- [PROBLEM DESCRIPTION]
The data below holds the lines to copy: everything from the line containing "OnlyFields (s.withCmds t.cmds)" to the line containing "(let recent := (tget", both ends included, set down exactly.

'''

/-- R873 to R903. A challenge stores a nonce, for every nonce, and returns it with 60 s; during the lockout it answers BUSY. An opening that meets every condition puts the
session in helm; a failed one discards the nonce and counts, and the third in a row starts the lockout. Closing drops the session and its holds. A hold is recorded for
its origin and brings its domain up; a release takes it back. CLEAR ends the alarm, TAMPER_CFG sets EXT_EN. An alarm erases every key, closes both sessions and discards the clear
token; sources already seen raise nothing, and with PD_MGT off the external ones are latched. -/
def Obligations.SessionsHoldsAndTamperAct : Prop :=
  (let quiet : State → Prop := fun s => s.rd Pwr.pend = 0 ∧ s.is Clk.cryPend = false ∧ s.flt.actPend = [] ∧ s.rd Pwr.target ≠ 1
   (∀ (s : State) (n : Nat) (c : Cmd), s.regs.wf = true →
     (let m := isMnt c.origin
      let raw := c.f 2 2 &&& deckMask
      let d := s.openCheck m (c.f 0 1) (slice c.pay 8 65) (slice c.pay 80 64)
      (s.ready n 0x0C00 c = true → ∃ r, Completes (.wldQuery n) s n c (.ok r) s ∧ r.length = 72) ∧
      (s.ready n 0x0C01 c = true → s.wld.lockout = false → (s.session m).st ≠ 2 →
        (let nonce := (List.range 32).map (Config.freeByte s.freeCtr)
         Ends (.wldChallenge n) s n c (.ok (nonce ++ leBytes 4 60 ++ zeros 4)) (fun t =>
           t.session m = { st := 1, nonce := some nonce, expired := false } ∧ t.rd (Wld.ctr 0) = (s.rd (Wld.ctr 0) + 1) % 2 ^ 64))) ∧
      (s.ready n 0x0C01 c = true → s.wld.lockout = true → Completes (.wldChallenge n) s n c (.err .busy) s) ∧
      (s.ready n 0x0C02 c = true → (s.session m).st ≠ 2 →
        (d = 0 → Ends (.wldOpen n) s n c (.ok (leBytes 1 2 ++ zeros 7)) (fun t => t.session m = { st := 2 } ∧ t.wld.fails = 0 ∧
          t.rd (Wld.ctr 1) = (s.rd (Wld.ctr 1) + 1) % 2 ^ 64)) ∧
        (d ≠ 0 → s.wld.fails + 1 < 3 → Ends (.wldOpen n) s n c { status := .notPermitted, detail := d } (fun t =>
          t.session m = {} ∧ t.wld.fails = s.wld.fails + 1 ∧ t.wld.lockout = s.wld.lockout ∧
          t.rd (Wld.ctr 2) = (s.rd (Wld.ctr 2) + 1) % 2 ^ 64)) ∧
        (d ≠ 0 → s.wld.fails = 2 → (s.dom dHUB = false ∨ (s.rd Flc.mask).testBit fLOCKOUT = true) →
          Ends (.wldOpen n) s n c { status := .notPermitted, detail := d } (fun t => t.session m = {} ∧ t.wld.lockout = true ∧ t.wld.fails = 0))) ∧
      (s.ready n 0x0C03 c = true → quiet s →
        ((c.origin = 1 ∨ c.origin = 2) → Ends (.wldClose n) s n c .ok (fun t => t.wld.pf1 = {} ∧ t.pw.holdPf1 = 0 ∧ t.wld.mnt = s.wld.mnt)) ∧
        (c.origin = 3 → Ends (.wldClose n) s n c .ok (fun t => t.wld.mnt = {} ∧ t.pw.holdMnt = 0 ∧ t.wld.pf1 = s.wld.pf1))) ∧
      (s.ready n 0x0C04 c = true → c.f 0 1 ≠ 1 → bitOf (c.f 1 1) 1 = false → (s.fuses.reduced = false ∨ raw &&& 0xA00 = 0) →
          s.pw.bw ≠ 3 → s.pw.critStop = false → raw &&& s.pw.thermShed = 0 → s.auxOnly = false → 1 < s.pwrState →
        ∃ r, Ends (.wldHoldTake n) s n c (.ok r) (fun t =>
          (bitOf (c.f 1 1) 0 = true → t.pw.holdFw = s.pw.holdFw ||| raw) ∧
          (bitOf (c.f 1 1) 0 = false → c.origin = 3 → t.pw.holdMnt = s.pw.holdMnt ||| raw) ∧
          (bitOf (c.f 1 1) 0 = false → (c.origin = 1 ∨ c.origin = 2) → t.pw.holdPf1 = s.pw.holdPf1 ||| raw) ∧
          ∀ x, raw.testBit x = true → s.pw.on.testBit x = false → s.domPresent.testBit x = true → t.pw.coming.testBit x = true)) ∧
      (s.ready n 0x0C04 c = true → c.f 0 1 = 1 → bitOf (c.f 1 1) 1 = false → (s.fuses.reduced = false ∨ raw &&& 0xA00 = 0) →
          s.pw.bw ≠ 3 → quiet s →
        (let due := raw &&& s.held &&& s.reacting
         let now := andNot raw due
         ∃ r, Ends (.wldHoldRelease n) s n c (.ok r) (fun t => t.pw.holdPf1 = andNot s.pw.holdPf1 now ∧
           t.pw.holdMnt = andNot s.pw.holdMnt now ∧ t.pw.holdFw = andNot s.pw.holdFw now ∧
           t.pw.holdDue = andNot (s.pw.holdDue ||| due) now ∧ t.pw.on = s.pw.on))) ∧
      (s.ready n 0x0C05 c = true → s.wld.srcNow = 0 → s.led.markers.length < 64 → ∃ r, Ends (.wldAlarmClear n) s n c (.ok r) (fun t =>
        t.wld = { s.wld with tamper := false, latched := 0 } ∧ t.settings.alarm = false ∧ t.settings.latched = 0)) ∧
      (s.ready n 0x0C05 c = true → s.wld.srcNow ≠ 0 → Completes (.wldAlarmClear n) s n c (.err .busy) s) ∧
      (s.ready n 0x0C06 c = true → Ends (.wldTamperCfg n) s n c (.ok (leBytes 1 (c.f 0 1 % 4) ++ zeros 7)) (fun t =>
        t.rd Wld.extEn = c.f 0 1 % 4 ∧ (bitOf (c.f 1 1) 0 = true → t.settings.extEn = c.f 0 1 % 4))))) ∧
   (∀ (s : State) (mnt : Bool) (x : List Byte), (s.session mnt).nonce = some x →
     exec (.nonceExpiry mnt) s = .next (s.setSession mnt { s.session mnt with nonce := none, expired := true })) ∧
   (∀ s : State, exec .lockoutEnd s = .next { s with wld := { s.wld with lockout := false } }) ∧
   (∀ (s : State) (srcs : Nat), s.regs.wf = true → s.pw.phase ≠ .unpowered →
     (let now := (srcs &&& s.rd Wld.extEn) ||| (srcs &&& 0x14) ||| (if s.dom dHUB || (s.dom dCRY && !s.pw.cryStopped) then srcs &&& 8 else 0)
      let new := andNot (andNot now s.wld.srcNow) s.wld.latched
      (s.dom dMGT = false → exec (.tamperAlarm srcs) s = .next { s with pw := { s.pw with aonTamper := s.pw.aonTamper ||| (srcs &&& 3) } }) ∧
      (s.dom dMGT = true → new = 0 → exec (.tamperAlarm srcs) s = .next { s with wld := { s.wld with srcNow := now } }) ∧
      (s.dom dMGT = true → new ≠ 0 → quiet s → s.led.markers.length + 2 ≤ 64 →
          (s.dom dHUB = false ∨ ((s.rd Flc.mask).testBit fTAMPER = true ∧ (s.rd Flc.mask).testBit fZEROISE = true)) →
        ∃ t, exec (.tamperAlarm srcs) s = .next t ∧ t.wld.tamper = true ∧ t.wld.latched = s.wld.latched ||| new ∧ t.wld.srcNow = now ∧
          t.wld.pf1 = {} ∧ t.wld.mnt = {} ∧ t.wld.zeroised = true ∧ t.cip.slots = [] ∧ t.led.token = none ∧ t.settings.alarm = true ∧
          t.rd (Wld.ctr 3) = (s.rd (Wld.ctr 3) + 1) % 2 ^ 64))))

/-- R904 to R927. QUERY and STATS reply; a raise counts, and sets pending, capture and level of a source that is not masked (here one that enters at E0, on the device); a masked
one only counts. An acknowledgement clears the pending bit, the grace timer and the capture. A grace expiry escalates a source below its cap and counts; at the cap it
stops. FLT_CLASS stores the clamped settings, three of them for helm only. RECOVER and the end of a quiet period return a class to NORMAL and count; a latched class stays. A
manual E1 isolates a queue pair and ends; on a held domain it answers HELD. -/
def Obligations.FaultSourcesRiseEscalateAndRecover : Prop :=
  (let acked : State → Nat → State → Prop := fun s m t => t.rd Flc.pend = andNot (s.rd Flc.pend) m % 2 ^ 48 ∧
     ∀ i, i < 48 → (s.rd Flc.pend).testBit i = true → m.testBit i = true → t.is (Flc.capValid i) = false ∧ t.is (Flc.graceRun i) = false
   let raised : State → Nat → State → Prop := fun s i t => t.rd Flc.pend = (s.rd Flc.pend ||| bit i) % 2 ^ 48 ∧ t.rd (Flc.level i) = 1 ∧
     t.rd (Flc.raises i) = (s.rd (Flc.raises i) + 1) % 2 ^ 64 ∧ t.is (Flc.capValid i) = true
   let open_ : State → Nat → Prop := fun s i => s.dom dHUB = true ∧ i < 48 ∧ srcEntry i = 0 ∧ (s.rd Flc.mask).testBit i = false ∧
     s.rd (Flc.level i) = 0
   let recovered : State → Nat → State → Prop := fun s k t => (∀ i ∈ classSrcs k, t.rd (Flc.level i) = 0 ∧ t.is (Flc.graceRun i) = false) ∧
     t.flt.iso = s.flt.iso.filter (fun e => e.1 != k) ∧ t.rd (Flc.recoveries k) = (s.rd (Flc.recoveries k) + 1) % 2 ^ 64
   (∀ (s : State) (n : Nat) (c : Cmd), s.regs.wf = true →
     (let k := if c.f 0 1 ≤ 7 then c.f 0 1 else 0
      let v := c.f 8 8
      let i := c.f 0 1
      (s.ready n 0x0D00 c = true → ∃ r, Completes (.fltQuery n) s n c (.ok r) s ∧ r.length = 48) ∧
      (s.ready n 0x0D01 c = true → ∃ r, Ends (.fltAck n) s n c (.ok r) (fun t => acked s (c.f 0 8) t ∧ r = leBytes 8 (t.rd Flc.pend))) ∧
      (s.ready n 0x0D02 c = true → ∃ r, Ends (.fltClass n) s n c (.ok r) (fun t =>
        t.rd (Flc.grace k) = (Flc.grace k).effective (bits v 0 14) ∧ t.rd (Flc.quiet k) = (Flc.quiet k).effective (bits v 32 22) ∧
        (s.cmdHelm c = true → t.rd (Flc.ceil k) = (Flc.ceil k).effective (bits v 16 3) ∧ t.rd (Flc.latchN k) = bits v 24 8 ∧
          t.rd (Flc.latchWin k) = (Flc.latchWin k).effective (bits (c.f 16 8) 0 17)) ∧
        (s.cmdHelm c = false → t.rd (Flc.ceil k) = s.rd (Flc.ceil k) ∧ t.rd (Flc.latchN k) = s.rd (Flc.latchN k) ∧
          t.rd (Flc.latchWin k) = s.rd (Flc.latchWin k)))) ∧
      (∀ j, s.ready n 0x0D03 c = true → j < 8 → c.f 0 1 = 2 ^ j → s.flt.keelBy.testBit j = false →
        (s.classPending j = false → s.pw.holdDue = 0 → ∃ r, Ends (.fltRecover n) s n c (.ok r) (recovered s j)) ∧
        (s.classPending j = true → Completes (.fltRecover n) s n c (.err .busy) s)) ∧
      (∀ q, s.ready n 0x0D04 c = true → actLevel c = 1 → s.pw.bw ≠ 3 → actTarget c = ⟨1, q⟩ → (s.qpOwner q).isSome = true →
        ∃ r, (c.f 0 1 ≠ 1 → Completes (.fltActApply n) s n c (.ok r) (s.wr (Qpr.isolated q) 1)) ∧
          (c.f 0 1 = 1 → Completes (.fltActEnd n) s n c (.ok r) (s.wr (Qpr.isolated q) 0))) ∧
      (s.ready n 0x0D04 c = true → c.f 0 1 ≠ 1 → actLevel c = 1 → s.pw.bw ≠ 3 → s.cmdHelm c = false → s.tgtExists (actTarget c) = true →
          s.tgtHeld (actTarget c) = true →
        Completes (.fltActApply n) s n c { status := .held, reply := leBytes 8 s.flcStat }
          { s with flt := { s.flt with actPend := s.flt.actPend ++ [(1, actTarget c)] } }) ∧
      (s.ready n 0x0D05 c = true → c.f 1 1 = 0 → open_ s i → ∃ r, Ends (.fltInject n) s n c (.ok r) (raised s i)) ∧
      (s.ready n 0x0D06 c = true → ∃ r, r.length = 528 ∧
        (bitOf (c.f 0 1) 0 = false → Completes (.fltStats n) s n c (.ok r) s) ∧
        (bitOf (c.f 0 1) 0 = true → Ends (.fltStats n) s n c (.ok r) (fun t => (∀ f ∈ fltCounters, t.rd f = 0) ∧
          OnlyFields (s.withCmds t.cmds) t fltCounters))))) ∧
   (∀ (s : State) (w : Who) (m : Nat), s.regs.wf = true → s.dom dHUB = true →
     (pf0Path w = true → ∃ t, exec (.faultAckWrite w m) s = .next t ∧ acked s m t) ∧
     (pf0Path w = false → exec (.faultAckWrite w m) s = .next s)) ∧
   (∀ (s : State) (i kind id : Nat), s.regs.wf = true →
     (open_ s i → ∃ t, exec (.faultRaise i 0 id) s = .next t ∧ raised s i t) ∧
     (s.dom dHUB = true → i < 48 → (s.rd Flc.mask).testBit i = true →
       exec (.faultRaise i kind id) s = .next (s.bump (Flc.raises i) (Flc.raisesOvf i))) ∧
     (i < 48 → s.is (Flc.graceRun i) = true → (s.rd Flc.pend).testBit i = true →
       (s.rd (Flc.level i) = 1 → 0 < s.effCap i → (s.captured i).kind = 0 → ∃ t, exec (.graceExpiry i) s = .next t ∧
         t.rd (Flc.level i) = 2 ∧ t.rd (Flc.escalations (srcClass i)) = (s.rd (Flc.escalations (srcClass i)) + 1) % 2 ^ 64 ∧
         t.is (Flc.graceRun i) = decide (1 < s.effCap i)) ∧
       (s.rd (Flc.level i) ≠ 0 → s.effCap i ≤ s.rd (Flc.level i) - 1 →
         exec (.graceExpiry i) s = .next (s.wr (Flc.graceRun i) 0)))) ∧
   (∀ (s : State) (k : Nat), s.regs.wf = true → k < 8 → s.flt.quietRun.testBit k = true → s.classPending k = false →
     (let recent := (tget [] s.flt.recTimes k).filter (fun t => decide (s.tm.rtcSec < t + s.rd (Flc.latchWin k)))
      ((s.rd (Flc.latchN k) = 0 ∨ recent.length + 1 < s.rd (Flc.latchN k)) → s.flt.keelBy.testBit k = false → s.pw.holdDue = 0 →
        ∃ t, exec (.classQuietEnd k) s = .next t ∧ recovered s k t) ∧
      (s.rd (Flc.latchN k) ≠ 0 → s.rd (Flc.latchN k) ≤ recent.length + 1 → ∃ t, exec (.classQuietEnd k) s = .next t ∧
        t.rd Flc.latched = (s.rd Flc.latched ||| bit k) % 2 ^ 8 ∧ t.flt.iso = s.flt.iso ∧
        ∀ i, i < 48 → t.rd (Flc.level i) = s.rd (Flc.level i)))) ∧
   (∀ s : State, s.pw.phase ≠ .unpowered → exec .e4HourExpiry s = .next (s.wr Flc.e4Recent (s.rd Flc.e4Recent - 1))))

'''

- [OUTPUT]
          OnlyFields (s.withCmds t.cmds) t fltCounters))))) ∧
   (∀ (s : State) (w : Who) (m : Nat), s.regs.wf = true → s.dom dHUB = true →
     (pf0Path w = true → ∃ t, exec (.faultAckWrite w m) s = .next t ∧ acked s m t) ∧
     (pf0Path w = false → exec (.faultAckWrite w m) s = .next s)) ∧
   (∀ (s : State) (i kind id : Nat), s.regs.wf = true →
     (open_ s i → ∃ t, exec (.faultRaise i 0 id) s = .next t ∧ raised s i t) ∧
     (s.dom dHUB = true → i < 48 → (s.rd Flc.mask).testBit i = true →
       exec (.faultRaise i kind id) s = .next (s.bump (Flc.raises i) (Flc.raisesOvf i))) ∧
     (i < 48 → s.is (Flc.graceRun i) = true → (s.rd Flc.pend).testBit i = true →
       (s.rd (Flc.level i) = 1 → 0 < s.effCap i → (s.captured i).kind = 0 → ∃ t, exec (.graceExpiry i) s = .next t ∧
         t.rd (Flc.level i) = 2 ∧ t.rd (Flc.escalations (srcClass i)) = (s.rd (Flc.escalations (srcClass i)) + 1) % 2 ^ 64 ∧
         t.is (Flc.graceRun i) = decide (1 < s.effCap i)) ∧
       (s.rd (Flc.level i) ≠ 0 → s.effCap i ≤ s.rd (Flc.level i) - 1 →
         exec (.graceExpiry i) s = .next (s.wr (Flc.graceRun i) 0)))) ∧
   (∀ (s : State) (k : Nat), s.regs.wf = true → k < 8 → s.flt.quietRun.testBit k = true → s.classPending k = false →
     (let recent := (tget [] s.flt.recTimes k).filter (fun t => decide (s.tm.rtcSec < t + s.rd (Flc.latchWin k)))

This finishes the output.